WHAT YOU NEED TO DO> Going through the data below, copy out each line where the word "windowHolds" shows up.
··· EXERCISE MATERIAL
-- ==== Sys2Proof/Machine/Idle.lean ====
section
/-! DEFINITION. The internal events of the part that are due, and the count of the timebase (R19; log 1, log 2). -/

namespace Sys2Proof.Machine

/-- The row of the opcode table that runs a command of a request; REQUEST_TAKE when the command is no row. -/
def Cmd.toInstr (c : Cmd) : Instr :=
  if c.code = codeOpen then .openSession c.ops
  else if c.code = codeClose then .closeSession c.ops
  else if c.code = codeRd then .rd c.ops
  else if c.code = codeWr then .wr c.ops
  else if c.code = codeFill then .fill c.ops
  else if c.code = codeCommit then .commit c.ops
  else if c.code = codeRevert then .revert c.ops
  else if c.code = codeStat then .stat c.ops
  else if c.code = codeCapt then .capt c.ops
  else if c.code = codeFree then .free c.ops
  else if c.code = codeQuery then .query c.ops
  else if c.code = codeReset ∧ c.ops = [0x00#8] then .resetCounters
  else if c.code = codeReset ∧ c.ops = [0x01#8] then .resetTraffic
  else if c.code = codeReset ∧ c.ops = [0x02#8] then .resetFull
  else .requestTake

/-- The next act of the agent, while it is EXECUTING and not waiting for a report (R128, R129, R137). -/
def State.agentDue (s : State) : List Instr :=
  match s.agent.state, s.agent.hand with
  | .executing, .taken _ => [.requestTake]
  | .executing, .request h =>
    match h.toRun with
    | [] => [.requestTake]
    | c :: _ => [c.toInstr]
  | _, _ => []

/-- The head of class queue `c` of egress `p` is due to leave (R85). -/
def State.headOverdue (s : State) (p : Line) (c : TrafficClass) : Bool :=
  match s.queue p c with
  | d :: _ => overdue s.timebase (s.classPol p c).residence d
  | [] => false

/-- The events of one class of egress `p` that are due (R85, R96, R103). -/
def State.classDue (s : State) (p : Line) (c : TrafficClass) : List Instr :=
  (if s.headOverdue p c then [.residenceExpiry p c] else []) ++
    (if (s.lane p c).release = some s.timebase then [.windowRelease p c] else []) ++
    (if ageingDue (s.lane p c).history = some s.timebase then [.ageingEvent p c] else [])

/-- The events of egress `p` that are due (R109, R118). -/
def State.lineDue (s : State) (p : Line) : List Instr :=
  (if s.isUp p && s.txFree p && 0 < s.offers.get p then [.egressDecision p] else []) ++
    (if (s.cadence.get p).timer = .running s.timebase then [.cadenceExpiry p] else []) ++
    classesUp.flatMap (s.classDue p)

/-- The lease expiry that is due (R143). -/
def State.leasesDue (s : State) : List Instr :=
  match s.editor with
  | some i => if s.leaseDue i = some s.timebase then [.leaseExpiry] else []
  | none => []

/-- R53: the copy-back whose 50 µs are over. -/
def State.copyDue (s : State) : List Instr :=
  match s.store.phase with
  | .refilling begun => if 50 ≤ age s.timebase begun then [.copyBackCompletion] else []
  | .steady => []
  | .adopting _ => []

/-- Every internal event that is due. None is while RESETn is low (log 5). -/
def State.due (s : State) : List Instr :=
  if s.resetLow then []
  else s.agentDue ++ s.lineDue .n ++ s.lineDue .s ++ s.leasesDue ++ s.copyDue

/-- R19: the timebase adds 1 at each microsecond, and stands while RESETn is low. -/
def tick (s : State) : State :=
  if s.resetLow then s else { s with timebase := s.timebase + 1 }

/-- One of the events that are due, in any order (R19, log 2). -/
def State.nextDue (s : State) : Option Instr :=
  s.due[Config.idleChoice s.choices % s.due.length]?

end Sys2Proof.Machine
end

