-- ==== Sys2Proof/Certificates/Slice0/Obligations.lean ====
section
/-! DEFINITION. The statements for the provers. Each says what a command does when it completes, or what every step
keeps; `{ s with … }` on the right of an equation is the frame: every field it does not name is as it was. -/

open Sys2Proof Sys2Proof.Machine

/-! ## Steps, pins, power-on -/

/-- A step takes the command at the front of the queue and runs it with the rest of the queue behind it. -/
def Obligations.StepRunsFrontCommand : Prop :=
  ∀ (c : Instr) (rest : List Instr) (s : State), s.pending = c :: rest →
    step s = exec c { s with pending := rest }

/-- An empty queue leaves an internal event that is due, or one microsecond of the timebase (the model's choice, log 1
and log 2). -/
def Obligations.IdleStepTakesDueEventOrTicks : Prop :=
  ∀ s : State, s.pending = [] →
    (s.due = [] →
      step s = .next { s with timebase := if s.resetLow then s.timebase else s.timebase + 1 }) ∧
    (s.due ≠ [] → ∃ i ∈ s.due, step s = exec i { s with choices := s.choices + 1 })

/-- The power-on state of every block. That `State.reset` has the straps at 00H is the model's choice (log 6). -/
def Obligations.PowerOnCondition : Prop :=
  State.reset = State.powerOn 0 ∧
  ∀ (straps : BitVec 6) (p : Line) (c : TrafficClass),
    let s := State.powerOn straps
    s.timebase = 0 ∧ s.straps = straps ∧ s.active.identity = 0x3C000000#32 ||| straps.setWidth 32 ∧
    s.store.bankA = Bank.generation0 straps ∧ s.store.bankB = Bank.generation0 straps ∧ s.store.active = .a ∧
    s.store.generation = 0 ∧ s.store.phase = .steady ∧ s.store.dirty = false ∧
    (s.port.get p).line = .down ∧ (s.port.get p).alignCount = 0 ∧ (s.port.get p).errorCount = 0 ∧
    (s.port.get p).cleanCount = 0 ∧ (s.port.get p).rx.state = .idle ∧ s.cls.get p = Classifier.empty ∧
    s.pool = { free := 1024, used := { n := 0, s := 0 }, armed := true } ∧ s.queue p c = [] ∧
    s.lane p c = { history := [], head := .none, release := none } ∧
    s.cadence.get p = { timer := .stopped, owed := [], forced := false, seq := 0 } ∧ s.service.get p = [] ∧
    s.txFree p = true ∧ s.agent = { state := .waiting, queue := [], hand := .none } ∧
    (∀ i : Fin 4, s.contexts[i] = none) ∧ (∀ k, s.capture.slot k = .empty) ∧ s.noticeSeq = 0 ∧
    ∀ id, (s.counters.read id).toNat = 0

/-- RESETn low holds every block at power-on and cuts the launches; its release latches the straps; and while it is low
no other command changes anything (log 5). That a RESETN_RELEASE with RESETn high changes nothing is the model's choice
(log 4). -/
def Obligations.ResetnHoldsPartAtPowerOn : Prop :=
  (∀ (straps : BitVec 6) (s : State),
     exec .resetnAssert s = .next
       { State.powerOn s.straps with
         resetLow := true, tx := { n := s.tx.n.cut, s := s.tx.s.cut }, choices := s.choices, pending := s.pending } ∧
     (s.resetLow = true → exec (.resetnRelease straps) s = .next
       { State.powerOn straps with
         tx := { n := s.tx.n.cut, s := s.tx.s.cut }, choices := s.choices, pending := s.pending }) ∧
     (s.resetLow = false → exec (.resetnRelease straps) s = .next s) ∧
     ∀ p, (s.tx.get p).cut.launch = none ∧
       (s.tx.get p).cut.close = if s.txFree p then (s.tx.get p).close else .aborted) ∧
  (∀ (c : Instr) (s : State), s.resetLow = true → c ≠ .resetnAssert → (∀ straps, c ≠ .resetnRelease straps) →
     exec c s = .next s)

/-! ## The line state machine -/

/-- R2 whole: DOWN answers IDLE alone, and is entered at power-on, at a FULL reset and from UP at the fourth error. -/
def Obligations.DownLineAlignsOnIdle : Prop :=
  ∀ (l : Line) (s : State) (straps : BitVec 6), s.resetLow = false →
    ((s.port.get l).line = .down →
      exec (.symbolReceived l .idle) s =
          .next (s.setPort l { s.port.get l with line := .aligning, alignCount := 1 }) ∧
        ∀ sym, sym ≠ .idle → exec (.symbolReceived l sym) s = .next s) ∧
    ((State.powerOn straps).port.get l).line = .down ∧ ((fullReset s).port.get l).line = .down ∧
    ((s.port.get l).line = .up → (s.port.get l).errorCount = 3 →
      ∃ t, exec (.symbolReceived l .invalid) s = .next t ∧ (t.port.get l).line = .down)

/-- R3 whole: ALIGNING counts IDLE symbols, and nothing but the line port changes. The sixteenth brings the line UP:
heads are evaluated, the cadence timer starts and a decision is owed. -/
def Obligations.AligningLineComesUpAtSixteenIdles : Prop :=
  (∀ (l : Line) (s : State), s.resetLow = false → (s.port.get l).line = .aligning →
     ((s.port.get l).alignCount + 1 < 16 → exec (.symbolReceived l .idle) s =
       .next (s.setPort l { s.port.get l with alignCount := (s.port.get l).alignCount + 1 })) ∧
     exec (.symbolReceived l .invalid) s = .next (s.setPort l { s.port.get l with line := .down, alignCount := 0 }) ∧
     ∀ sym, sym ≠ .idle → sym ≠ .invalid → exec (.symbolReceived l sym) s =
       .next (s.setPort l { s.port.get l with alignCount := 0 })) ∧
  (∀ (l : Line) (s : State), s.resetLow = false → (s.port.get l).line = .aligning → (s.port.get l).alignCount = 15 →
     ∃ t, exec (.symbolReceived l .idle) s = .next t ∧
       t = { s with
         port := s.port.set l { s.port.get l with line := .up, alignCount := 16, errorCount := 0, cleanCount := 0 }
         cadence := s.cadence.set l
           { s.cadence.get l with
             timer := if (s.portPol l).tc = 0 then .stopped
               else .running (s.timebase + (s.portPol l).tc.setWidth 32) }
         pacer := t.pacer, offers := t.offers, counters := t.counters } ∧
       (∀ c, t.Evaluated l c ∧ (t.lane l c).history = (s.lane l c).history ∧
         t.counters.read (.egress l c .windowHolds) = (s.counters.read (.egress l c .windowHolds)).add
           (if (t.lane l c).head = .held ∧ (s.lane l c).head ≠ .held then 1 else 0)) ∧
       t.pacer.get l.opposite = s.pacer.get l.opposite ∧
       s.CountsOnly t (fun id => ∃ c, id = .egress l c .windowHolds) ∧
       (s.txFree l = true → 0 < t.offers.get l))

/-- R4 whole: UP counts errors and clean runs; the fourth error takes the line DOWN with both counts 0, and the
line-down event is raised: no frame is in reception, the transmitter is free, and nothing is queued for the line. The
step is the line-down event alone wherever the symbol completes neither a header nor an inspection; elsewhere that is
the model's choice (log 26), which `FourthErrorHasLineDownEffects` states. -/
def Obligations.UpLineCountsErrorsAndCleanRuns : Prop :=
  ∀ (l : Line) (s : State), s.resetLow = false → (s.port.get l).line = .up →
    (∀ sym, sym ≠ .invalid → ∃ t, exec (.symbolReceived l sym) s = .next t ∧ (t.port.get l).line = .up ∧
      (t.port.get l).errorCount = (if (s.port.get l).cleanCount + 1 < 16 then (s.port.get l).errorCount else 0) ∧
      (t.port.get l).cleanCount =
        (if (s.port.get l).cleanCount + 1 < 16 then (s.port.get l).cleanCount + 1 else 0)) ∧
    ((s.port.get l).errorCount < 3 → ∃ t, exec (.symbolReceived l .invalid) s = .next t ∧
      (t.port.get l).line = .up ∧ (t.port.get l).errorCount = (s.port.get l).errorCount + 1 ∧
      (t.port.get l).cleanCount = 0) ∧
    ((s.port.get l).errorCount = 3 → ∃ t, exec (.symbolReceived l .invalid) s = .next t ∧
      (t.port.get l).line = .down ∧ (t.port.get l).errorCount = 0 ∧ (t.port.get l).cleanCount = 0 ∧
      (t.port.get l).rx.state = .idle ∧ t.txFree l = true ∧ t.service.get l = [] ∧ (∀ c, t.queue l c = []) ∧
      (¬ (s.port.get l).rx.CompletesAt16 → ¬ (s.port.get l).rx.CompletesAt64 → t = lineDown l s))

/-- The fourth error takes the line DOWN with the effects of Table 1-3: the frame in reception is given up, with its
cells, its slot and its part in an adoption; the queued frames are flushed, the launch is cut; and the opposite line's
side is untouched. A line down that loses the reply of a RESET FULL lets the reset take effect (R159). That the symbol
itself never reaches the delimiter is the model's choice (log 26). -/
def Obligations.FourthErrorHasLineDownEffects : Prop :=
  ∀ (l : Line) (s : State), s.resetLow = false → (s.port.get l).line = .up → (s.port.get l).errorCount = 3 →
    (s.losesAwaited l = true → exec (.symbolReceived l .invalid) s = .next
      { State.powerOn s.straps with
        tx := { n := s.tx.n.cut, s := s.tx.s.cut }, choices := s.choices, pending := s.pending }) ∧
    (s.losesAwaited l = false →
    let idle := (s.port.get l).rx.state = .idle
    let given := if idle then 0 else (s.cls.get l).cells
    ∃ t, exec (.symbolReceived l .invalid) s = .next t ∧
      (t.port.get l).line = .down ∧ (t.port.get l).rx.state = .idle ∧
      t.cls.get l = (if idle then s.cls.get l else Classifier.empty) ∧
      (∀ c, t.queue l c = [] ∧ t.lane l c = { history := [], head := .none, release := none }) ∧
      t.cadence.get l = { s.cadence.get l with timer := .stopped, owed := [], forced := false } ∧
      t.service.get l = [] ∧ t.tx.get l = (s.tx.get l).cut ∧
      t.pool.free = s.pool.free + given + s.queuedCells l + (s.tx.get l).cells ∧
      t.pool.used = (s.pool.used.set l.opposite (s.pool.used.get l.opposite - given)).set l
        (s.pool.used.get l - (s.queuedCells l + (s.tx.get l).cells)) ∧
      s.pool.Rearms t.pool ∧
      (∀ k, ¬ idle → (s.cls.get l).slot = some k → t.capture.slot k = .empty) ∧
      (∀ k, idle ∨ (s.cls.get l).slot ≠ some k → t.capture.slot k = s.capture.slot k) ∧
      t.capture.claims = s.capture.claims.filter (fun k => idle ∨ (s.cls.get l).slot ≠ some k) ∧
      t.store.phase = (if idle ∨ (s.cls.get l).state ≠ .judging then s.store.phase else s.phaseLeaving l) ∧
      (∀ c, t.counters.read (.egress l c .flush) =
        (s.counters.read (.egress l c .flush)).add (s.queue l c).length) ∧
      (∀ c, t.counters.read (.egress l c .launchAbort) =
        (s.counters.read (.egress l c .launchAbort)).add (if (s.tx.get l).cls = some c then 1 else 0)) ∧
      t.counters.read (.line l .replyLost) =
        (s.counters.read (.line l .replyLost)).add ((s.service.get l).countP (·.sort = .reply)) ∧
      t.counters.read (.line l .noticeLost) =
        (s.counters.read (.line l .noticeLost)).add ((s.service.get l).countP (·.sort = .notice)) ∧
      (∀ id, (∀ c, id ≠ .egress l c .flush ∧ id ≠ .egress l c .launchAbort) → id ≠ .line l .replyLost →
        id ≠ .line l .noticeLost → t.counters.read id = s.counters.read id) ∧
      t.port.get l.opposite = s.port.get l.opposite ∧ t.cls.get l.opposite = s.cls.get l.opposite ∧
      t.queues.get l.opposite = s.queues.get l.opposite ∧ t.pacer.get l.opposite = s.pacer.get l.opposite ∧
      t.cadence.get l.opposite = s.cadence.get l.opposite ∧ t.service.get l.opposite = s.service.get l.opposite ∧
      t.tx.get l.opposite = s.tx.get l.opposite ∧ t.offers.get l.opposite = s.offers.get l.opposite ∧
      t = { s with
        port := t.port, cls := t.cls, store := { s.store with phase := t.store.phase }, pool := t.pool
        queues := t.queues, pacer := t.pacer, cadence := t.cadence, service := t.service, tx := t.tx
        offers := t.offers, capture := t.capture, counters := t.counters })
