-- ==== Sys2Proof/Laws/Ops.lean ====
section
/-! SUPPORT. What each shared operation can change, said once: the fields it may write, and nothing else; and the exact
effect of the small ones. -/

namespace Sys2Proof.Machine

variable (s : State)

/-! ## Counting, offers, service queues, notices -/

theorem count_eq (id : CounterId) (n : Nat) : count id n s = { s with counters := s.counters.add id n } := rfl

theorem offer_eq (p : Line) :
    offer p s = { s with
      offers := if s.isUp p && s.txFree p then s.offers.set p (s.offers.get p + 1) else s.offers } := by
  unfold offer
  split <;> rfl

theorem enqueue_taken (p : Line) (e : ServiceEntry) (h : s.serviceTakes p = true) :
    enqueue p e s = offer p (s.setService p (s.service.get p ++ [e])) := by
  simp [enqueue, h]

theorem enqueue_lost (p : Line) (e : ServiceEntry) (h : s.serviceTakes p = false) :
    enqueue p e s = count (lostCounter p e) 1 s := by
  simp [enqueue, h]

/-- An enqueue writes the service queues, the offers and the counters, nothing else. -/
theorem enqueue_shape (p : Line) (e : ServiceEntry) :
    ∃ sv of ct, enqueue p e s = { s with service := sv, offers := of, counters := ct } := by
  cases h : s.serviceTakes p
  · rw [enqueue_lost s p e h]
    exact ⟨_, _, _, rfl⟩
  · rw [enqueue_taken s p e h, offer_eq]
    exact ⟨_, _, _, rfl⟩

theorem enqueue_length (p q : Line) (e : ServiceEntry) (h : ∀ l, (s.service.get l).length ≤ 4) :
    ((enqueue p e s).service.get q).length ≤ 4 := by
  cases ht : s.serviceTakes p
  · rw [enqueue_lost s p e ht]
    exact h q
  · rw [enqueue_taken s p e ht, offer_eq]
    have hl : (s.service.get p).length < 4 := by
      have := ht
      simp only [State.serviceTakes, Bool.and_eq_true, decide_eq_true_eq] at this
      exact this.2
    show ((s.service.set p _).get q).length ≤ 4
    rw [PerLine.get_set]
    split
    · simp only [List.length_append, List.length_singleton]
      omega
    · exact h q

theorem notify_none (e : NoticeEvent) (t : Time) (h : s.active.devpol.target = none) :
    notify e t s = { s with noticeSeq := s.noticeSeq + 1 } := by
  unfold notify
  dsimp only
  split
  · rfl
  · rename_i g hg
    exact absurd (h.symm.trans hg) (by simp)

theorem notify_some (e : NoticeEvent) (t : Time) (g : NoticeTarget) (h : s.active.devpol.target = some g) :
    notify e t s =
      enqueue g.line
        { frame := noticeFrame e t g.station { s with noticeSeq := s.noticeSeq + 1 }, sort := .notice,
          builder := .noticeUnit, awaited := false }
        { s with noticeSeq := s.noticeSeq + 1 } := by
  unfold notify
  dsimp only
  split
  · rename_i hn
    exact absurd (h.symm.trans hn) (by simp)
  · rename_i g' hg
    have : g = g' := Option.some.inj (h.symm.trans hg)
    subst this
    rfl

/-- A notice event advances the sequence, and writes the service queues, the offers and the counters at most. -/
theorem notify_shape (e : NoticeEvent) (t : Time) :
    ∃ sv of ct, notify e t s =
      { s with noticeSeq := s.noticeSeq + 1, service := sv, offers := of, counters := ct } := by
  cases h : s.active.devpol.target with
  | none => exact ⟨_, _, _, notify_none s e t h⟩
  | some g =>
    rw [notify_some s e t g h]
    obtain ⟨sv, of, ct, hq⟩ := enqueue_shape { s with noticeSeq := s.noticeSeq + 1 } g.line
      { frame := noticeFrame e t g.station { s with noticeSeq := s.noticeSeq + 1 }, sort := .notice,
        builder := .noticeUnit, awaited := false }
    exact ⟨sv, of, ct, hq⟩

theorem noticeLost_add (b : Counters) (p q : Line) :
    (b.add (.line p .noticeLost) 1).read (.line q .noticeLost) =
      if q = p then (b.read (.line q .noticeLost)).add 1 else b.read (.line q .noticeLost) := by
  cases p <;> cases q <;>
    simp [Counters.add, Counters.read, bump, PerLine.get, PerLine.set]

/-- R167, R168, R114: what handing over a notice event does, in the words of the statements. -/
theorem notify_notifies (e : NoticeEvent) : s.Notifies (notify e s.timebase s) e.bytes := by
  cases h : s.active.devpol.target with
  | none =>
    rw [notify_none s e _ h]
    exact ⟨rfl, fun _ _ => ⟨rfl, rfl⟩, fun g hg => absurd (h.symm.trans hg) (by simp)⟩
  | some g =>
    rw [notify_some s e _ g h]
    generalize hx :
      ({ frame := noticeFrame e s.timebase g.station { s with noticeSeq := s.noticeSeq + 1 }
         sort := .notice, builder := .noticeUnit, awaited := false } : ServiceEntry) = x
    have lost : lostCounter g.line x = .line g.line .noticeLost := by rw [← hx]; rfl
    cases takes : s.serviceTakes g.line
    · rw [enqueue_lost { s with noticeSeq := s.noticeSeq + 1 } g.line x takes, lost]
      refine ⟨rfl, fun p hp => ⟨rfl, ?_⟩, fun g' hg => ?_⟩
      · exact (noticeLost_add _ _ _).trans (if_neg fun k => hp g h k.symm)
      · obtain rfl := Option.some.inj (h.symm.trans hg)
        exact ⟨fun k => absurd (takes.symm.trans k) (by simp), fun _ =>
          ⟨rfl, (noticeLost_add _ _ _).trans (if_pos rfl)⟩⟩
    · rw [enqueue_taken { s with noticeSeq := s.noticeSeq + 1 } g.line x takes, offer_eq]
      refine ⟨rfl, fun p hp => ⟨PerLine.get_set_ne _ _ _ _ fun k => hp g h k.symm, rfl⟩, fun g' hg => ?_⟩
      obtain rfl := Option.some.inj (h.symm.trans hg)
      have up : s.isUp g.line = true := by
        simp only [State.serviceTakes, Bool.and_eq_true] at takes
        exact takes.1
      refine ⟨fun _ => ⟨?_, rfl, fun free => ?_⟩, fun k => absurd (takes.symm.trans k) (by simp)⟩
      · rw [← hx]
        exact PerLine.get_set_same _ _ _
      · have c : (s.isUp g.line && s.txFree g.line) = true := by rw [up, free]; rfl
        show s.offers.get g.line < (if s.isUp g.line && s.txFree g.line
          then s.offers.set g.line (s.offers.get g.line + 1) else s.offers).get g.line
        rw [if_pos c, PerLine.get_set_same]
        exact Nat.lt_succ_self _

/-! ## Cells -/

theorem rearms_refl (p : Pool) : p.Rearms p :=
  ⟨Nat.le_refl _, id, .inl, fun h => absurd h (Nat.lt_irrefl _)⟩

theorem rearms_trans {p q r : Pool} (a : p.Rearms q) (b : q.Rearms r) : p.Rearms r := by
  obtain ⟨le, keep, arms, rises⟩ := a
  obtain ⟨le', keep', arms', rises'⟩ := b
  refine ⟨by omega, keep' ∘ keep, fun h => ?_, fun h k => ?_⟩
  · rcases arms' h with h | h
    · exact (arms h).imp_right (by omega)
    · exact .inr h
  · by_cases e : q.free < r.free
    · exact rises' e k
    · exact keep' (rises (by omega) (by omega))

theorem give_rearms (p : Pool) (e : Line) (k : Nat) : p.Rearms (p.give e k) := by
  refine ⟨by simp [Pool.give], fun h => ?_, fun h => ?_, fun _ h => ?_⟩ <;> simp_all [Pool.give]

theorem give_all_rearms (e : Line) (ds : List Descriptor) (p : Pool) :
    p.Rearms (ds.foldl (fun p d => p.give e d.cells) p) := by
  induction ds generalizing p with
  | nil => exact rearms_refl p
  | cons d ds ih => exact rearms_trans (give_rearms p e d.cells) (ih _)


theorem releaseCells_eq (e : Line) (k : Nat) : releaseCells e k s = { s with pool := s.pool.give e k } := rfl

theorem releaseAll_eq (e : Line) (ds : List Descriptor) :
    releaseAll e ds s = { s with pool := ds.foldl (fun p d => p.give e d.cells) s.pool } := by
  induction ds generalizing s with
  | nil => rfl
  | cons d ds ih =>
    show releaseAll e ds (releaseCells e d.cells s) = _
    rw [ih]
    rfl

theorem give_all_free (e : Line) (ds : List Descriptor) (p : Pool) :
    (ds.foldl (fun p d => p.give e d.cells) p).free = p.free + (ds.map (·.cells)).sum := by
  induction ds generalizing p with
  | nil => simp
  | cons d ds ih =>
    rw [List.foldl_cons, ih]
    simp [Pool.give]
    omega

theorem give_all_used (e : Line) (ds : List Descriptor) (p : Pool) :
    (ds.foldl (fun p d => p.give e d.cells) p).used = p.used.set e (p.used.get e - (ds.map (·.cells)).sum) := by
  induction ds generalizing p with
  | nil => simp
  | cons d ds ih =>
    rw [List.foldl_cons, ih]
    simp [Pool.give]
    congr 1
    omega

/-! ## The pacer and the queue heads -/

theorem recordHead_empty (p : Line) (c : TrafficClass) (b : Bool) (h : s.queue p c = []) :
    recordHead p c b s = s.setLane p c { s.lane p c with head := .none, release := none } := by
  simp [recordHead, h]

theorem recordHead_allowed (p : Line) (c : TrafficClass) (h : s.queue p c ≠ []) :
    recordHead p c true s = s.setLane p c { s.lane p c with head := .eligible, release := none } := by
  unfold recordHead
  cases hq : s.queue p c with
  | nil => exact absurd hq h
  | cons d r => rfl

theorem recordHead_held (p : Line) (c : TrafficClass) (h : s.queue p c ≠ []) :
    recordHead p c false s =
      { s.setLane p c
          { s.lane p c with
            head := .held, release := some (releaseTime s.timebase (s.lane p c).history (s.classPol p c)) } with
        counters := if (s.lane p c).head = .held then s.counters
          else s.counters.add (.egress p c .windowHolds) 1 } := by
  unfold recordHead
  cases hq : s.queue p c with
  | nil => exact absurd hq h
  | cons d r =>
    simp only [Bool.false_eq_true, ↓reduceIte]
    split <;> rfl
······
EXERCISE OUTPUT>
         t.counters.read (.egress l c .windowHolds) = (s.counters.read (.egress l c .windowHolds)).add
       s.CountsOnly t (fun id => ∃ c, id = .egress l c .windowHolds) ∧
          else s.counters.add (.egress p c .windowHolds) 1 } := by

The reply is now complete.